La carta original fue circulada por una profesora de derecho de la Universidad de Columbia, Christina Ponsa, vinculada al movimiento anexionista puertorriqueño. Como introducción informaba que un grupo de académicos muy conocidos, todos estadounidenses, apoyaban la admisión de Puerto Rico como estado y se oponían al proyecto de las congresistas Alexandra Ocasio y Nydia Velázquez para que se garantice el derecho a la libre determinación. Todos los profesores de derecho constitucional de Puerto Rico rechazaron acceder a la petición de Ponsa.

La carta que refuta la de los académicos estadounidenses está suscrita por José Julián Álvarez, Carlos Gorrín, Carlos Ramos, Jorge Farinacci, Hiram Meléndez, Pedro Ortiz Álvarez, Yanira Reyes, Efrén Rivera, Israel Santiago, Luis Torres Ascencio, William Vázquez y Esther Vicente. El grupo enseña los cursos de derecho constitucional en la UPR, Interamericana y Católica.
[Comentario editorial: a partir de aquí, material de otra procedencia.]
-- ==== Sys2Proof/Certificates/Slice0/Obligations.lean ====
section
/-! DEFINITION. The statements for the provers. A statement about a command says what `exec` answers for it at a part `p`
with the commands `rest` still waiting. Where a step also brings about what waited in the part (`settle`), the answer is
`settle t` for the part `t` that the rule gives, and `t` itself when nothing waits in it (`Quiet`). -/

section

open Sys2Proof Sys2Proof.Machine

/-! ### The machine -/

/-- A step runs the command at the front of the queue on the rest. -/
def Obligations.StepTakesTheFrontCommand : Prop :=
  ∀ (c : Instr) (rest : List Instr) (p : Part), step ⟨p, c :: rest⟩ = exec c ⟨p, rest⟩

/-- With an empty queue one millisecond passes, and the 48-bit count does not wrap: the model's choice, log 1 and log 3. -/
def Obligations.EmptyQueuePassesOneMillisecond : Prop :=
  ∀ p : Part,
    (p.now + 1 < 2 ^ 48 → step ⟨p, []⟩ = .next ⟨{ p with now := p.now + 1 }, []⟩) ∧
    (2 ^ 48 ≤ p.now + 1 → step ⟨p, []⟩ = .fault .timeBaseEnd)

/-- No command faults, is refused or touches the queue. -/
def Obligations.EveryCommandAnswersANextState : Prop :=
  ∀ (c : Instr) (p : Part) (rest : List Instr), ∃ t : Part, exec c ⟨p, rest⟩ = .next ⟨t, rest⟩

/-- The values after reset that the rules give (R29, R30, R61, R66, R68, R108, R118, R135, R146, R167, R178, R189, R191). -/
def Obligations.ResetHoldsTheGivenValues : Prop :=
  let p := State.reset.part
  State.reset.pending = [] ∧ p.now = 0 ∧
  (∀ r : Fin 8, p.tbl.recs[r] = [] ∧ p.regs[r] = ⟨.off, 0, 0, 0⟩) ∧ p.tbl.queue = [] ∧
  p.tbl.budget = 4096 ∧ (∀ n : Fin 4, p.tbl.thresholds[n] = 0) ∧ p.tbl.trigger = 64 ∧ p.tbl.interval = 1000 ∧
  dirtyCount p = 0 ∧ markCount p = 0 ∧
  p.path.held = [] ∧ p.path.captureLane = [] ∧ p.path.fillLane = [] ∧ p.path.priority = [.host, .capture, .fill] ∧
  p.path.holdLimit = 50 ∧
  p.eng.state = .idle ∧ p.eng.batch = none ∧ p.eng.staging = [] ∧ p.eng.lastCommitted = none ∧ p.eng.knowledge = none ∧
  p.eng.aborts = 0 ∧ p.eng.backoff = none ∧ p.eng.pauseReq = false ∧ p.eng.checkpointReq = false ∧
  p.eng.batchLimit = 64 ∧ p.eng.backoffInterval = 10 ∧ p.eng.journalHold = false ∧ p.eng.retryTimer = none ∧
  p.fill.queue = [] ∧ p.fill.demand = [] ∧ (∀ i : Fin 8, p.fill.slots[i] = .free) ∧ p.fill.demandRun = none ∧
  p.fill.background = none ∧
  p.link.state = .off ∧ p.link.rate = .slow ∧ p.link.current = none ∧ p.link.runOpen = false ∧ p.link.retries = 0 ∧
  p.link.retryCount = 2 ∧ p.link.waitExp = 20 ∧ p.link.attempts = 0 ∧
  p.pres.state = .empty ∧ p.pres.settle = none ∧ p.pres.settleInterval = 8 ∧ p.pres.status = .none ∧
  p.pres.binding = 0 ∧ p.pres.identity = none ∧ p.pres.header = none ∧ p.pres.summary = none ∧ p.pres.serial = none ∧
  p.pwr.freeze = false ∧ p.pwr.final = .none ∧ p.pwr.deadline = none ∧ p.pwr.finalDeadline = 200 ∧
  p.evq.records = [] ∧ p.evq.seq = 0 ∧ (∀ k : Fin 25, p.evq.capture[k] = true) ∧
  (∀ k : Fin 25, p.evq.alert[k] = true ↔ k = 3 ∨ k = 4 ∨ k = 11 ∨ k = 14 ∨ k = 20 ∨ k = 22 ∨ k = 24) ∧
  alertOf p.evq = false ∧
  p.mbox.status = .idle ∧ p.mbox.long = none ∧ p.mbox.code = 0 ∧ (∀ i : Fin 15, p.mbox.args[i] = 0) ∧ p.mbox.offset = 0

/-- POWER_ON_RESET and RESET_ALL: every block takes its reset values, held accesses are answered with error, and MPRES and PFW
are read at the end (R66, R135, R144, R167, R201). Power-on samples the straps and leaves the mailbox IDLE; RESET_ALL keeps the
target address and leaves it DONE (R186, R201). -/
def Obligations.ResetsOfTheWholePart : Prop :=
  (∀ (addr1 addr0 mpres pfw : Bool) (p : Part) (rest : List Instr), ∃ t : Part,
    exec (.powerOnReset addr1 addr0 mpres pfw) ⟨p, rest⟩ = .next ⟨t, rest⟩ ∧
    t.AfterReset p ∧ t.pins = ⟨mpres, pfw, addr1, addr0⟩ ∧ t.mbox = Mailbox.reset (targetAddress addr1 addr0)) ∧
  (∀ (p : Part) (rest : List Instr), p.mbox.completing = false → ∃ t : Part,
    exec .resetAll ⟨p, rest⟩ = .next ⟨t, rest⟩ ∧
    t.AfterReset p ∧ t.pins = p.pins ∧ t.mbox = { Mailbox.reset p.mbox.address with status := .done })

/-! ### Host accesses -/

/-- The accesses that make no claim (R46, R48, R49, R51): a request whose tag is outstanding, or that finds the held list full,
waits at the port; an outside access is forwarded at once; an access to a block with a held entry is held ORDER behind it. What a
step brings about when something waits (`settle`), within that step by log 5, in the order of log 7: while the demand list has room
the oldest entry held FILL that is the oldest of its block, for an ABSENT readable block of a RESTORING region not on the list, puts
its block there (R120); then the requests waiting at the port are accepted in order, the first exactly while its tag is not
outstanding and fewer than 8 accesses are held (R46, R51), each handled by the first case of R48 that applies; then the age timer
follows the leading entry (R11). -/
def Obligations.AccessesWithoutClaim : Prop :=
  (∀ (p : Part) (rest : List Instr) (r : HostReq),
    Quiet p →
    (p.path.tags[r.tag] ≠ .idle ∨ 8 ≤ p.path.held.length →
      exec (.hostRequestAccepted r) ⟨p, rest⟩ = .next ⟨{ p with path.port := [r] }, rest⟩) ∧
    (p.path.tags[r.tag] = .idle → p.path.held.length < 8 →
      (decodeAddr p r.addr = none →
        exec (.hostRequestAccepted r) ⟨p, rest⟩ = .next ⟨{ p with
          path.tags := p.path.tags.set r.tag .lane
          path.hostLane := p.path.hostLane ++ [r] }, rest⟩) ∧
      (∀ id e, decodeAddr p r.addr = some id → e ∈ p.path.held → e.id = id →
        exec (.hostRequestAccepted r) ⟨p, rest⟩ = .next ⟨{ p with
          path.tags := p.path.tags.set r.tag .held
          path.held := p.path.held ++ [⟨r, id, .order, p.now⟩] }, rest⟩))) ∧
  (∀ p : Part,
    let t := refillDemand 8 p
    settle p = retime (drainPort t.path.port t)) ∧
  (∀ (n : Nat) (p : Part),
    let refills (e : Held) := e.reason = .fill ∧ oldestOf p e.id = some e ∧ stateOf p e.id = some (.absent false) ∧
      (p.regs[e.id.region]).state = .restoring ∧ e.id ∉ p.fill.demand
    refillDemand 0 p = p ∧
    (8 ≤ p.fill.demand.length ∨ (∀ e ∈ p.path.held, ¬ refills e) → refillDemand (n + 1) p = p) ∧
    (∀ before e after, p.fill.demand.length < 8 → p.path.held = before ++ e :: after → (∀ x ∈ before, ¬ refills x) →
      refills e → refillDemand (n + 1) p = refillDemand n { p with fill := {
        p.fill with queue := p.fill.queue.filter (· ≠ e.id), demand := p.fill.demand ++ [e.id] } })) ∧
  (∀ (p : Part) (r : HostReq) (more : List HostReq),
    drainPort [] p = { p with path.port := [] } ∧
    (p.path.tags[r.tag] = .idle ∧ p.path.held.length < 8 → drainPort (r :: more) p = drainPort more (acceptAccess r p)) ∧
    (p.path.tags[r.tag] ≠ .idle ∨ 8 ≤ p.path.held.length →
      drainPort (r :: more) p = { p with path.port := r :: more })) ∧
  (∀ (p : Part) (r : HostReq),
    let lane (s : Part) := { s with
      path.tags := s.path.tags.set r.tag .lane
      path.hostLane := s.path.hostLane ++ [r] }
    (decodeAddr p r.addr = none → acceptAccess r p = lane p) ∧
    (∀ id, decodeAddr p r.addr = some id →
      let held (why : HoldReason) := { p with
        path.tags := p.path.tags.set r.tag .held
        path.held := p.path.held ++ [⟨r, id, why, p.now⟩] }
      ((∃ e ∈ p.path.held, e.id = id) → acceptAccess r p = held .order) ∧
      ((∀ e ∈ p.path.held, e.id ≠ id) →
        (answerOf p r id = .error → acceptAccess r p = { p with
          path.tags := p.path.tags.set r.tag .idle
          out.host := p.out.host ++ [⟨r.tag, false, []⟩] }) ∧
        (∀ why, answerOf p r id = .hold why → why ≠ .fill → acceptAccess r p = held why) ∧
        (answerOf p r id = .hold .fill →
          (stateOf p id = some (.absent false) → (p.regs[id.region]).state = .restoring →
            acceptAccess r p = { held .fill with fill := p.fill.asked id }) ∧
          (stateOf p id ≠ some (.absent false) ∨ (p.regs[id.region]).state ≠ .restoring →
            acceptAccess r p = held .fill)) ∧
        (answerOf p r id = .pass → acceptAccess r p = lane (if r.write then performWrite id p else p)))))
En su comunicación los profesores puertorriqueños refutan que la cuestión de status haya quedado adjudicada en el último plebiscito. Subrayan que el hecho de que 47.5 por ciento que votara por el No en esa consulta, junto a que la mayoría de los funcionarios electos el pasado noviembre rechazan la estadidad, demuestran que es una “asunto en controversia” (“contested issue”). Exigen que, dada la realidad nacional puertorriqueña, lo que se impone es que se respete el derecho a la libre determinación, no sólo según la legislación estadounidense, sino considerando el derecho internacional, que sería aplicable dada nuestra condición colonial.

April 9, 2021

Dear colleague:

We are professors of Constitutional Law at ABA approved law schools in Puerto Rico.  We have read the draft letter that has circulated seeking the endorsement of Constitutional law professors for a statehood admission bill for Puerto Rico and the rejection of another congressional bill purporting to create a different process for the solution to the question of Puerto Rico´s relationship with the United States. Instead of engaging in the political controversies regarding what we call in Puerto Rico “the status question”, the letter presents itself as constitutional context to the bills under consideration by the US Congress. However, there is a highly political content in various assumptions ingrained in the letter.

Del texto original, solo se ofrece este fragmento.